State v. Galarza

Decision Date12 September 2006
Docket NumberNo. 26646.,26646.
Citation906 A.2d 685,97 Conn.App. 444
CourtConnecticut Court of Appeals
PartiesSTATE of Connecticut v. Luis GALARZA.

Anna-Liisa Joseloff, pro hac vice, with whom were Mark Rademacher, assistant public defender, and Carmine Perri, for the appellant (defendant).

C. Robert Satti, Jr., senior assistant state's attorney, with whom, on the brief, was Jonathan C. Benedict, state's attorney, for the appellee (state).

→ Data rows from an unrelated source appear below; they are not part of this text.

-- ==== Sys2Proof/Machine/Crucible.lean ====
section
/-!
DEFINITION. Machine/Crucible.lean: the Crucible near-memory set (14 R305 to R316): its registers, its fates, and one
meaning for each of its words.
-/

namespace Sys2Proof.Machine

/-! ## Registers -/

/-- Scalar register `n`; c0 reads as 0 (14 R305). -/
def Crucible.cr (c : Crucible) (n : BitVec 5) : CReg := if n = 0#5 then {} else c.c.getD n.toNat {}

/-- Write scalar register `n`; writes to c0 are discarded (14 R305). -/
def Crucible.setC (c : Crucible) (n : BitVec 5) (v : CReg) : Crucible :=
  if n = 0#5 then c else { c with c := c.c.set n.toNat v }

/-- Element `i` of row register `n`. -/
def Crucible.ye (c : Crucible) (n : BitVec 5) (i : Nat) : YElem := SMap.getD c.y (64 * n.toNat + i) {}

/-- Write the elements of row register `n`. -/
def Crucible.setY (c : Crucible) (n : BitVec 5) (v : Nat → YElem) : Crucible :=
  { c with y := (List.range 64).foldl (fun m i => SMap.putD {} m (64 * n.toNat + i) (v i)) c.y }

/-- The site of the instance's word, with the pour bits of its instance number (06 R146). -/
def Crucible.here (c : Crucible) : Tag := hereOf c.hdr c.inst c.pc

/-- The request tag of the instance's task. -/
def State.cruTag (s : State) (c : Crucible) : BitVec 16 := match s.task? c.task with | some t => t.rtag | none => 0#16

/-! ## Fates -/

/-- Every fault halts the instance at its word, records the cause and the word offset, and ends the task by a purge (14
R309). Consumed poison has no code among the causes: the recorded one is a free value (log 77). -/
def State.cruHalt (s : State) (k cause : Nat) : State :=
  match s.crucible? k with
  | none => s
  | some c =>
    let (code, s) := s.causeCode cause
    let s := s.modCore c.chan fun x => { x with cstatus := tinfo1Of code c.pc }
    s.purge c.part (s.cruTag c) (if cause = cPoison then 0 else 2)

/-- The instance waits at its word. -/
def State.cruStall (s : State) (k : Nat) (kind : StallKind) (fault : Option Nat) : State :=
  s.modCrucible k fun c =>
    { c with stall := some { kind := kind, since := (match c.stall with | some t => t.since | none => s.clk), fault := fault } }

/-- The instance stalls until the driver has serviced a page (14 R309). -/
def State.cruWait (s : State) (k va : Nat) (write : Bool) : State :=
  match s.crucible? k with
  | none => s
  | some c =>
    let (f, s) := s.reportFault c.part va .crucible write c.chan (s.cruTag c)
    s.cruStall k .order (some f)

/-- The instance has executed its word. -/
def State.cruNext (s : State) (k : Nat) (g : Crucible → Crucible) : State :=
  s.modCrucible k fun c => { g c with pc := c.pc + 1, stall := none, prog := 0 }
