-- ==== Sys2Proof/Machine/Prob.lean ====
section
/-!
DEFINITION. Machine/Prob.lean: the probability predicates (07 R148 to R159, 13 R296, R297) and TAG (13 R298).
-/

namespace Sys2Proof.Machine

/-- The temperature of a fibre as a value (07 R150). -/
def Fibre.temp (f : Fibre) : FVal := dec f.qtemp.toNat fFP32

/-- Whether a temperature is invalid (07 R150): a NaN, or below zero. -/
def tempBad (t : FVal) : Bool :=
  match t with
  | .nan _ => true
  | .inf n => n
  | .fin n m _ _ => n && decide (m ≠ 0)

/-- The FP-exception trap of an invalid temperature (07 R150): tinfo2 shows invalid whatever `fpmode` enables (log 13). -/
def Ctx.tempGate (c : Ctx) (h : Form) (s : State) (ins : SMap LaneIn) (k : State → State) : State :=
  let bad := ins.filter fun e => tempBad e.2.f.temp
  if bad.isEmpty then k s
  else
    c.trap s h ins cFp (bad.map (·.2.f.lane))
      (ins.map fun e => (e.2.f.lane, if tempBad e.2.f.temp then 1#64 else 0#64))

/-- `rne(65535 * clamp(1/2 + x/(4T), 0, 1))` (07 R151), for finite nonzero x and finite positive T: ties go to the even
code. -/
def rampCode (neg : Bool) (m : Nat) (e : Int) (n : Nat) (f : Int) : Nat :=
  let d := e - f
  let num : Nat := if 0 ≤ d then m * 2 ^ d.toNat else m
  let den : Nat := if 0 ≤ d then 4 * n else 4 * n * 2 ^ (-d).toNat
  -- 1/2 ± num/den
  let up := if neg then (if den ≤ 2 * num then 0 else den - 2 * num) else den + 2 * num
  let lo := 2 * den
  if lo ≤ up then 65535
  else
    let q := 65535 * up / lo
    let r := 65535 * up % lo
    if lo < 2 * r then q + 1 else if 2 * r = lo then q + q % 2 else q

/-- The code of a soft comparison (07 R151). -/
def softCode (cond : Nat) (t : FVal) (logi : Bool) (a b : FVal) : Nat :=
  if a.isNaN || b.isNaN then 0
  else
    let tz := match t with | .fin _ 0 _ _ => true | _ => false
    if cmpV a b == .eq then
      if tz then (if cond = 3 ∨ cond = 5 then 65535 else 0) else 32768
    else
      let d := if cond = 2 ∨ cond = 3 then addV b a.negate mRNE else addV a b.negate mRNE
      let x := dec (rne32 d.1) fFP32
      let pos := match x with | .fin n _ _ _ => !n | .inf n => !n | .nan _ => false
      if tz then (if pos then 65535 else 0)
      else
        match t, x with
        | .inf _, _ => 32768
        | .fin _ n f _, .fin neg m e _ => if logi then logistic neg m e n f else rampCode neg m e n f
        | _, _ => if pos then 65535 else 0

/-- Whether a q index is illegal (09 R191). -/
def qBad (k : BitVec 4) : Bool := decide (7 < k.toNat)

/-- The tag of a q register's new value (07 R151, R152). -/
def qTag (c : Ctx) (f : Fibre) (sp : Bool) (ops : List TagOp) (k : Nat) : Tag := tagpick f.tagmode c.here sp ops (f.qr k).tag

/-- `QCMP` (07 R151). -/
def execQcmp (cond k : BitVec 4) (a b : BitVec 8) (l : Word) (s : State) : Out :=
  let h : Form := { instr := .qcmp cond k a b l, a := some (.s, a), b := some (.s, b), lit := l,
                    bad := decide (cond.toNat < 2) || decide (5 < cond.toNat), badOp := qBad k }
  s.laneOp h false [] fun s c ins =>
    c.tempGate h s ins fun s =>
      let s := ins.foldl (fun s e =>
        let x := e.2
        let va := dec x.a0.val.toNat fFP32
        let vb := dec x.b0.val.toNat fFP32
        s.modFibre e.1 fun f =>
          f.setQ k.toNat
            { code := BitVec.ofNat 16 (softCode cond.toNat f.temp (f.qmode.getLsbD 0) va vb)
              srcs := 1#8 <<< (c.here.toNat / 16 % 8)
              dep := false
              poison := poi [x.a0, x.b0]
              tag := qTag c f (va.special || vb.special) (tagOps special32 [x.a0, x.b0]) k.toNat }) s
      c.finish h s []

/-- `rne(x / 65535)` (07 R152). -/
def rq (x : Nat) : Nat := x / 65535 + (if 65535 < 2 * (x % 65535) then 1 else 0)

/-- Codes of AND and OR (07 R152). -/
def qAnd (p q : BitVec 16) : BitVec 16 := BitVec.ofNat 16 (rq (p.toNat * q.toNat))
def qOr (p q : BitVec 16) : BitVec 16 := BitVec.ofNat 16 (65535 - rq ((65535 - p.toNat) * (65535 - q.toNat)))

/-- AND and OR (07 R152), with the dependence trap (R154). -/
def State.qBin (s : State) (h : Form) (d a b : BitVec 4) (g : BitVec 16 → BitVec 16 → BitVec 16) : Out :=
  s.laneOp h false [] fun s c ins =>
    let meets (f : Fibre) : Bool := (f.qr a.toNat).srcs &&& (f.qr b.toNat).srcs != 0#8
    let bad := ins.filter fun e => meets e.2.f && e.2.f.qmode.getLsbD 1
    if !bad.isEmpty then c.trap s h ins cDepend (bad.map (·.2.f.lane)) []
    else
      let s := ins.foldl (fun s e => s.modFibre e.1 fun f =>
        let x := f.qr a.toNat
        let y := f.qr b.toNat
        f.setQ d.toNat { code := g x.code y.code, srcs := x.srcs ||| y.srcs, dep := x.dep || y.dep || meets f,
                         poison := x.poison || y.poison, tag := qTag c f false [] d.toNat }) s
      c.finish h s []

/-- `QLOG.AND` (07 R152). -/
def execQlogAnd (d a b : BitVec 4) (s : State) : Out :=
  s.qBin { instr := .qlogAnd d a b, badOp := qBad d || qBad a || qBad b } d a b qAnd

/-- `QLOG.OR` (07 R152). -/
def execQlogOr (d a b : BitVec 4) (s : State) : Out :=
  s.qBin { instr := .qlogOr d a b, badOp := qBad d || qBad a || qBad b } d a b qOr

/-- `QLOG.NOT` (07 R152). -/
def execQlogNot (d a : BitVec 4) (s : State) : Out :=
  let h : Form := { instr := .qlogNot d a, badOp := qBad d || qBad a }
  s.laneOp h false [] fun s c ins =>
    let s := ins.foldl (fun s e => s.modFibre e.1 fun f =>
      let x := f.qr a.toNat
      f.setQ d.toNat { x with code := BitVec.ofNat 16 (65535 - x.code.toNat), tag := qTag c f false [] d.toNat }) s
    c.finish h s []

/-- The blending case of QBLEND (07 R155). -/
def blendR (c : Nat) (a d : Nat) : FRes :=
  let va := dec a fFP32
  let vd := dec d fFP32
  if va.isNaN || vd.isNaN then (canonNaN fFP32, if va.isSig || vd.isSig then flInvalid else 0#5)
  else
    match va, vd with
    | .inf x, .inf y => if x = y then (infBits fFP32 x, 0#5) else (canonNaN fFP32, flInvalid)
    | .inf x, _ => (infBits fFP32 x, 0#5)
    | _, .inf y => (infBits fFP32 y, 0#5)
    | .fin na ma ea _, .fin nd md ed _ =>
      -- D + (c/65535)(A - D) = (c A + (65535 - c) D) / 65535
      let sum := (addV (mulV (.fin false c 0 false) (.fin na ma ea false)).1
        (mulV (.fin false (65535 - c) 0 false) (.fin nd md ed false)).1 mRNE).1
      match sum with
      | .fin _ 0 _ _ => (signBit fFP32 (na && nd && decide (ma = 0) && decide (md = 0)), 0#5)
      | .fin n m e _ => fprNoFtz (divFin n m e false 65535 0) fFP32 mRNE
      | v => fprNoFtz v fFP32 mRNE
    | _, _ => (canonNaN fFP32, 0#5)

/-- `QBLEND` (07 R155). -/
def execQblend (n : BitVec 1) (d a : BitVec 8) (k : BitVec 4) (l : Word) (s : State) : Out :=
  let h : Form := { uniForm (.qblend n d a k l) n d a l with badOp := qBad k, reads := .blend k.toNat }
  s.laneOp h true [] fun s c ins =>
    let code (x : LaneIn) : Nat := (x.f.qr k.toNat).code.toNat
    let r (x : LaneIn) : FRes := blendR (code x) x.a0.val.toNat x.d0.val.toNat
    let blends (x : LaneIn) : Bool := decide (0 < code x) && decide (code x < 65535)
    c.fpGate h s ins (fun x => if blends x then (r x).2 else 0#5) fun s =>
      c.finish h s (ins.map fun e =>
        let x := e.2
        let q := x.f.qr k.toNat
        if blends x then
          let v := BitVec.ofNat 32 (r x).1
          let w := fpWord c h x v (special32 v) (tagOps special32 [x.a0, x.d0]) [x.a0, x.d0]
          (e.1, [{ w with poison := w.poison || q.poison }])
        else
          let m := if code x = 0 then x.d0 else x.a0
          (e.1, moved x.f.tagmode x.d [{ m with poison := m.poison || q.poison, parity := false }]))

/-- `QDRAW` (07 R156): poison is consumed (R159). -/
def execQdraw (p : BitVec 4) (a : BitVec 8) (k : BitVec 4) (l : Word) (s : State) : Out :=
  let h : Form := { instr := .qdraw p a k l, a := some (.s, a), lit := l, badOp := qBad k }
  s.laneOp h false [] fun s c ins =>
    if ins.any fun e => e.2.a0.poison || (e.2.f.qr k.toNat).poison then c.consume s
    else
      let s := ins.foldl (fun s e => s.modFibre e.1 fun f =>
        f.setP p.toNat (decide (e.2.a0.val.toNat / 65536 * 65535 < (f.qr k.toNat).code.toNat * 65536))) s
      c.finish h s []

/-- g times the exact factor num/den * 2^sh that is not negative (07 R157). -/
def gmulR (g : Nat) (num den : Nat) (sh : Int) : FRes :=
  match dec g fFP32 with
  | .nan sig => (canonNaN fFP32, if sig then flInvalid else 0#5)
  | .inf n => if num = 0 then (canonNaN fFP32, flInvalid) else (infBits fFP32 n, 0#5)
  | .fin n m e _ =>
    if m = 0 ∨ num = 0 then (signBit fFP32 n, 0#5)
    else fprNoFtz (divFin n (m * num) (e + sh) false den 0) fFP32 mRNE

/-- The clamped cases of RAMP and LOGI (07 R157): +0, or the canonical NaN. -/
def gclampR (g : Nat) : FRes :=
  match dec g fFP32 with
  | .nan sig => (canonNaN fFP32, if sig then flInvalid else 0#5)
  | _ => (0, 0#5)

/-- RAMP (07 R157): g/(4T). -/
def gradRamp (t : FVal) (c g _p : Nat) : FRes :=
  if c = 0 ∨ c = 65535 then gclampR g
  else
    match t with
    | .inf _ => gmulR g 0 1 0
    | .fin _ n f _ => if n = 0 then gclampR g else gmulR g 1 (4 * n) (-f)
    | .nan _ => gclampR g

/-- LOGI (07 R157): g q (1 - q) / T. -/
def gradLogi (t : FVal) (c g _p : Nat) : FRes :=
  if c = 0 ∨ c = 65535 then gclampR g
  else
    match t with
    | .inf _ => gmulR g 0 1 0
    | .fin _ n f _ => if n = 0 then gclampR g else gmulR g (c * (65535 - c)) (65535 * 65535 * n) (-f)
    | .nan _ => gclampR g

/-- AND-partial, OR-partial, NOT and BLEND-q (07 R157). -/
def gradAndp (_ : FVal) (c g _p : Nat) : FRes := gmulR g c 65535 0
def gradOrp (_ : FVal) (c g _p : Nat) : FRes := gmulR g (65535 - c) 65535 0
def gradNot (_ : FVal) (_c g _p : Nat) : FRes :=
  match dec g fFP32 with
  | .nan sig => (canonNaN fFP32, if sig then flInvalid else 0#5)
  | _ => ((g + 2 ^ 31) % 2 ^ 32, 0#5)
def gradBlendq (_ : FVal) (_c g p : Nat) : FRes :=
  let (v, fl) := mulV (dec g fFP32) (dec p fFP32)
  let r := fprNoFtz v fFP32 mRNE
  (r.1, r.2 ||| fl)

/-- QGRAD (07 R157): `temp` for the forms that use the temperature, `acc` where D is read. -/
def State.qgrad (s : State) (h : Form) (k : BitVec 4) (temp acc : Bool) (g : FVal → Nat → Nat → Nat → FRes) : Out :=
  s.laneOp h acc [] fun s c ins =>
    let r (x : LaneIn) : FRes := g x.f.temp (x.f.qr k.toNat).code.toNat x.a0.val.toNat x.d0.val.toNat
    let body (s : State) : State :=
      c.fpGate h s ins (fun x => (r x).2) fun s =>
        c.finish h s (ins.map fun e =>
          let x := e.2
          let v := BitVec.ofNat 32 (r x).1
          let rs := if acc then [x.a0, x.d0] else [x.a0]
          let w := fpWord c h x v (special32 v) (tagOps special32 rs) rs
          (e.1, [{ w with poison := w.poison || (x.f.qr k.toNat).poison }]))
    if temp then c.tempGate h s ins body else body s

/-- The form of a QGRAD. -/
def qgradForm (i : Instr) (n : BitVec 1) (d a : BitVec 8) (k : BitVec 4) (l : Word) : Form :=
  { uniForm i n d a l with badOp := qBad k }

/-- `QGRAD.RAMP` (07 R157). -/
def execQgradRamp (n : BitVec 1) (d a : BitVec 8) (k : BitVec 4) (l : Word) (s : State) : Out :=
  s.qgrad (qgradForm (.qgradRamp n d a k l) n d a k l) k true false gradRamp

/-- `QGRAD.LOGI` (07 R157). -/
def execQgradLogi (n : BitVec 1) (d a : BitVec 8) (k : BitVec 4) (l : Word) (s : State) : Out :=
  s.qgrad (qgradForm (.qgradLogi n d a k l) n d a k l) k true false gradLogi

/-- `QGRAD.ANDP` (07 R157). -/
def execQgradAndp (n : BitVec 1) (d a : BitVec 8) (k : BitVec 4) (l : Word) (s : State) : Out :=
  s.qgrad (qgradForm (.qgradAndp n d a k l) n d a k l) k false false gradAndp

/-- `QGRAD.ORP` (07 R157). -/
def execQgradOrp (n : BitVec 1) (d a : BitVec 8) (k : BitVec 4) (l : Word) (s : State) : Out :=
  s.qgrad (qgradForm (.qgradOrp n d a k l) n d a k l) k false false gradOrp

/-- `QGRAD.NOT` (07 R157). -/
def execQgradNot (n : BitVec 1) (d a : BitVec 8) (k : BitVec 4) (l : Word) (s : State) : Out :=
  s.qgrad (qgradForm (.qgradNot n d a k l) n d a k l) k false false gradNot

/-- `QGRAD.BLENDQ` (07 R157): P is D's prior value. -/
def execQgradBlendq (n : BitVec 1) (d a : BitVec 8) (k : BitVec 4) (l : Word) (s : State) : Out :=
  s.qgrad (qgradForm (.qgradBlendq n d a k l) n d a k l) k false true gradBlendq

/-- The image of a q register (07 R149). -/
def QReg.image (q : QReg) : Word := BitVec.ofNat 32 (q.code.toNat + q.srcs.toNat * 2 ^ 16 + (if q.dep then 2 ^ 24 else 0))

/-- `QXFER.OUT` (07 R149): a movement. -/
def execQxferOut (d : BitVec 8) (k : BitVec 4) (s : State) : Out :=
  let h : Form := { instr := .qxferOut d k, dst := some (d, 1), badOp := qBad k }
  s.laneOp h false [] fun s c ins =>
    c.finish h s (ins.map fun e =>
      let q := e.2.f.qr k.toNat
      (e.1, moved e.2.f.tagmode e.2.d [{ val := q.image, tag := q.tag, poison := q.poison }]))

/-- `QXFER.IN` (07 R149): an image with a reserved bit set is an illegal operand. -/
def execQxferIn (k : BitVec 4) (a : BitVec 8) (l : Word) (s : State) : Out :=
  let h : Form := { instr := .qxferIn k a l, a := some (.s, a), lit := l, badOp := qBad k }
  s.laneOp h false [] fun s c ins =>
    let bad := ins.filter fun e => e.2.a0.val.toNat / 2 ^ 25 != 0
    if !bad.isEmpty then c.valueTrap s h ins (bad.map (·.2.f.lane))
    else
      let s := ins.foldl (fun s e => s.modFibre e.1 fun f =>
        let v := e.2.a0.val
        f.setQ k.toNat { code := v.extractLsb' 0 16, srcs := v.extractLsb' 16 8, dep := v.getLsbD 24,
                         poison := e.2.a0.poison, tag := moveTag f.tagmode e.2.a0.tag (f.qr k.toNat).tag }) s
      c.finish h s []

/-- A TAG form (13 R298): the resulting word from the word of A and the prior D. -/
def State.tagOp (s : State) (h : Form) (acc : Bool) (g : Ctx → LaneIn → Reg) : Out :=
  s.laneOp h acc [] fun s c ins =>
    c.finish h s (ins.map fun e => (e.1, [{ g c e.2 with tag := moveTag e.2.f.tagmode (g c e.2).tag e.2.d0.tag,
                                                         parity := false }]))

/-- `TAG.READ` (13 R298). -/
def execTagRead (n : BitVec 1) (d a : BitVec 8) (l : Word) (s : State) : Out :=
  s.tagOp (uniForm (.tagRead n d a l) n d a l) false fun c x => { val := x.a0.tag.zeroExtend 32, tag := c.here }

/-- `TAG.WRITE` (13 R298): a value above 16 bits is an illegal operand. -/
def execTagWrite (n : BitVec 1) (d a : BitVec 8) (l : Word) (s : State) : Out :=
  let h := uniForm (.tagWrite n d a l) n d a l
  s.laneOp h true [] fun s c ins =>
    let bad := ins.filter fun e => e.2.a0.val.toNat / 2 ^ 16 != 0
    if !bad.isEmpty then c.valueTrap s h ins (bad.map (·.2.f.lane))
    else
      c.finish h s (ins.map fun e =>
        let x := e.2
        (e.1, [{ x.d0 with tag := moveTag x.f.tagmode (x.a0.val.extractLsb' 0 16) x.d0.tag,
                           poison := x.d0.poison || x.a0.poison, parity := false }]))

/-- `TAG.MARK` (13 R298). Its A field is 240. -/
def execTagMark (n : BitVec 1) (d : BitVec 8) (s : State) : Out :=
  s.tagOp { instr := .tagMark n d, nw := n, dst := some (d, 1) } true fun c x => { x.d0 with tag := c.here }

/-- `TAG.COPY` (13 R298). -/
def execTagCopy (n : BitVec 1) (d a : BitVec 8) (l : Word) (s : State) : Out :=
  s.tagOp (uniForm (.tagCopy n d a l) n d a l) true fun _ x => { x.d0 with tag := x.a0.tag }

end Sys2Proof.Machine
end

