-- ==== Sys2Proof/Machine/Fetch.lean ====
section
/-!
DEFINITION. Machine/Fetch.lean: the fetch of a word of a kernel with its literal (09 R185, R199; 20 R347; 22 R387).
-/

namespace Sys2Proof.Machine

/-- The state of a step that answers the next state, or as it was. -/
def Out.orElse (o : Out) (s : State) : State := match o with | .next t => t | _ => s

/-- What a fetch meets: the word with the one that follows it, a word offset outside the code words, an access violation, a
page to wait for, or a refresh window that is open. -/
inductive Fetched where
  | word (w l : Word)
  | outside
  | violation (a : BitVec 64)
  | wait (va : Nat)
  | refresh
  deriving DecidableEq, Repr

/-- The address of a code word (20 R347): the code words follow the header. -/
def codeAddr (code : BitVec 64) (pc : Nat) : BitVec 64 := code + BitVec.ofNat 64 (64 + 4 * pc)

/-- One code word: its page's leaf must permit the fetch (22 R387). -/
def State.fetch1 (s : State) (part : Nat) (code : BitVec 64) (nwords pc : Nat) : Fetched :=
  if nwords ≤ pc then .outside
  else
    let a := codeAddr code pc
    match aperture a with
    | .global va =>
      match s.walk part va with
      | .notPresent => .wait va
      | .fatal => .violation a
      | .leaf l =>
        if !l.x then .violation a
        else
          match s.globalLoc part va false with
          | .mem pl =>
            if (match wsGroup pl.key with | some (_, g) => windowOpen s.clk g | none => false) then .refresh
            else .word (BitVec.ofNat 32 (s.mem.readNat pl.key 4)) 0#32
          | _ => .violation a
    | _ => .violation a

/-- Whether a Greoskane word takes a literal. -/
def takesLiteral (w : Word) : Bool := match decodeWord w 0#32 with | some i => i.hasLiteral | none => false

/-- A word and, where it takes one, its literal. A literal that is not a code word is not fetched (09 R185): `none`. -/
def State.fetch (s : State) (part : Nat) (code : BitVec 64) (nwords pc : Nat) : Fetched × Option Instr :=
  match s.fetch1 part code nwords pc with
  | .word w _ =>
    if takesLiteral w then
      match s.fetch1 part code nwords (pc + 1) with
      | .word l _ => (.word w l, decodeWord w l)
      | .outside => (.word w 0#32, none)
      | x => (x, none)
    else (.word w 0#32, decodeWord w 0#32)
  | x => (x, none)

end Sys2Proof.Machine
end

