-- ==== Sys2Proof/Laws/PerInstr.lean ====
section
/-!
SUPPORT. Laws/PerInstr.lean: the statements made of each instruction by itself: RoundTrip, that the decoder reads an encoded
instruction back.
-/

namespace Sys2Proof.Laws

set_option linter.unusedSimpArgs false
set_option linter.unusedVariables false

/-- The decoder reads the word of a well-formed instruction back as that instruction (09 R182, R185, R192, R198; 14 R306,
R307): a Greoskane word with its literal, and from the word alone whether it takes one; a Crucible word from its own map. -/
def RoundTrip.Statement (i : Instr) : Prop :=
  i.wf = true → ∀ w, encodeWord i = some w →
    if i.isCrucible then decodeCrucible w = some i
    else decodeWord w i.literal = some i ∧ (decodeWord w 0#32).map Instr.hasLiteral = some i.hasLiteral

theorem RoundTrip.iadd : ∀ n d a b l, RoundTrip.Statement (.iadd n d a b l) := by
  intro n d a b l hw ww h
  have h : some (0#7 ++ n ++ d ++ a ++ b : Word) = some ww := h
  cases h
  obtain ⟨f0, f1, f2, f3, f4⟩ := fields_7_1_8_8_8 0#7 n d a b
  generalize (0#7 ++ n ++ d ++ a ++ b : Word) = ww at *
  have hl := litWf_of_wf hw
  have key : ∀ l', decodeWord ww l' = some (.iadd n d a b (litOf (Instr.hasLiteral (.iadd n d a b l)) l')) := by
    intro l'
    simp only [decodeWord, decodeWord1, f0, f1, f2, f3, f4, BitVec.reduceToNat, Nat.reduceLeDiff, ite_true, ite_false, BitVec.reduceEq, and_self, and_true, true_and, false_and, and_false]
    rfl
  exact ⟨(key l).trans (congrArg _ (congrArg _ (litOf_wf hl))), congrArg (Option.map _) (key 0#32)⟩

theorem RoundTrip.isub : ∀ n d a b l, RoundTrip.Statement (.isub n d a b l) := by
  intro n d a b l hw ww h
  have h : some (1#7 ++ n ++ d ++ a ++ b : Word) = some ww := h
  cases h
  obtain ⟨f0, f1, f2, f3, f4⟩ := fields_7_1_8_8_8 1#7 n d a b
  generalize (1#7 ++ n ++ d ++ a ++ b : Word) = ww at *
  have hl := litWf_of_wf hw
  have key : ∀ l', decodeWord ww l' = some (.isub n d a b (litOf (Instr.hasLiteral (.isub n d a b l)) l')) := by
    intro l'
    simp only [decodeWord, decodeWord1, f0, f1, f2, f3, f4, BitVec.reduceToNat, Nat.reduceLeDiff, ite_true, ite_false, BitVec.reduceEq, and_self, and_true, true_and, false_and, and_false]
    rfl
  exact ⟨(key l).trans (congrArg _ (congrArg _ (litOf_wf hl))), congrArg (Option.map _) (key 0#32)⟩

theorem RoundTrip.imul : ∀ n d a b l, RoundTrip.Statement (.imul n d a b l) := by
  intro n d a b l hw ww h
  have h : some (2#7 ++ n ++ d ++ a ++ b : Word) = some ww := h
  cases h
  obtain ⟨f0, f1, f2, f3, f4⟩ := fields_7_1_8_8_8 2#7 n d a b
  generalize (2#7 ++ n ++ d ++ a ++ b : Word) = ww at *
  have hl := litWf_of_wf hw
  have key : ∀ l', decodeWord ww l' = some (.imul n d a b (litOf (Instr.hasLiteral (.imul n d a b l)) l')) := by
    intro l'
    simp only [decodeWord, decodeWord1, f0, f1, f2, f3, f4, BitVec.reduceToNat, Nat.reduceLeDiff, ite_true, ite_false, BitVec.reduceEq, and_self, and_true, true_and, false_and, and_false]
    rfl
  exact ⟨(key l).trans (congrArg _ (congrArg _ (litOf_wf hl))), congrArg (Option.map _) (key 0#32)⟩

theorem RoundTrip.imulhs : ∀ n d a b l, RoundTrip.Statement (.imulhs n d a b l) := by
  intro n d a b l hw ww h
  have h : some (3#7 ++ n ++ d ++ a ++ b : Word) = some ww := h
  cases h
  obtain ⟨f0, f1, f2, f3, f4⟩ := fields_7_1_8_8_8 3#7 n d a b
  generalize (3#7 ++ n ++ d ++ a ++ b : Word) = ww at *
  have hl := litWf_of_wf hw
  have key : ∀ l', decodeWord ww l' = some (.imulhs n d a b (litOf (Instr.hasLiteral (.imulhs n d a b l)) l')) := by
    intro l'
    simp only [decodeWord, decodeWord1, f0, f1, f2, f3, f4, BitVec.reduceToNat, Nat.reduceLeDiff, ite_true, ite_false, BitVec.reduceEq, and_self, and_true, true_and, false_and, and_false]
    rfl
  exact ⟨(key l).trans (congrArg _ (congrArg _ (litOf_wf hl))), congrArg (Option.map _) (key 0#32)⟩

SCHALLER, FLYNN and STOUGHTON, Js.1

FLYNN, J.

A jury found the defendant, Luis Galarza, guilty of two counts of murder in violation of General Statutes § 53a-54a (a) and one count of capital felony in violation of General Statutes § 53a-54b (8).2 The trial court merged the two counts of murder into the count of capital felony and sentenced the defendant to life imprisonment without the possibility of parole. The defendant appealed to our Supreme Court, which transferred the appeal to this court pursuant to General Statutes § 51-199(c).

On appeal, the defendant claims that the trial court denied him the constitutional right (1) to confront witnesses against him by admitting into evidence a statement made by one of the victims hours before he was murdered and (2) to present a defense and the right to the effective assistance of counsel by limiting counsel's (a) cross-examination of certain witnesses and (b) final argument and that (3) the prosecutor committed misconduct during closing argument. We affirm the judgment of the trial court.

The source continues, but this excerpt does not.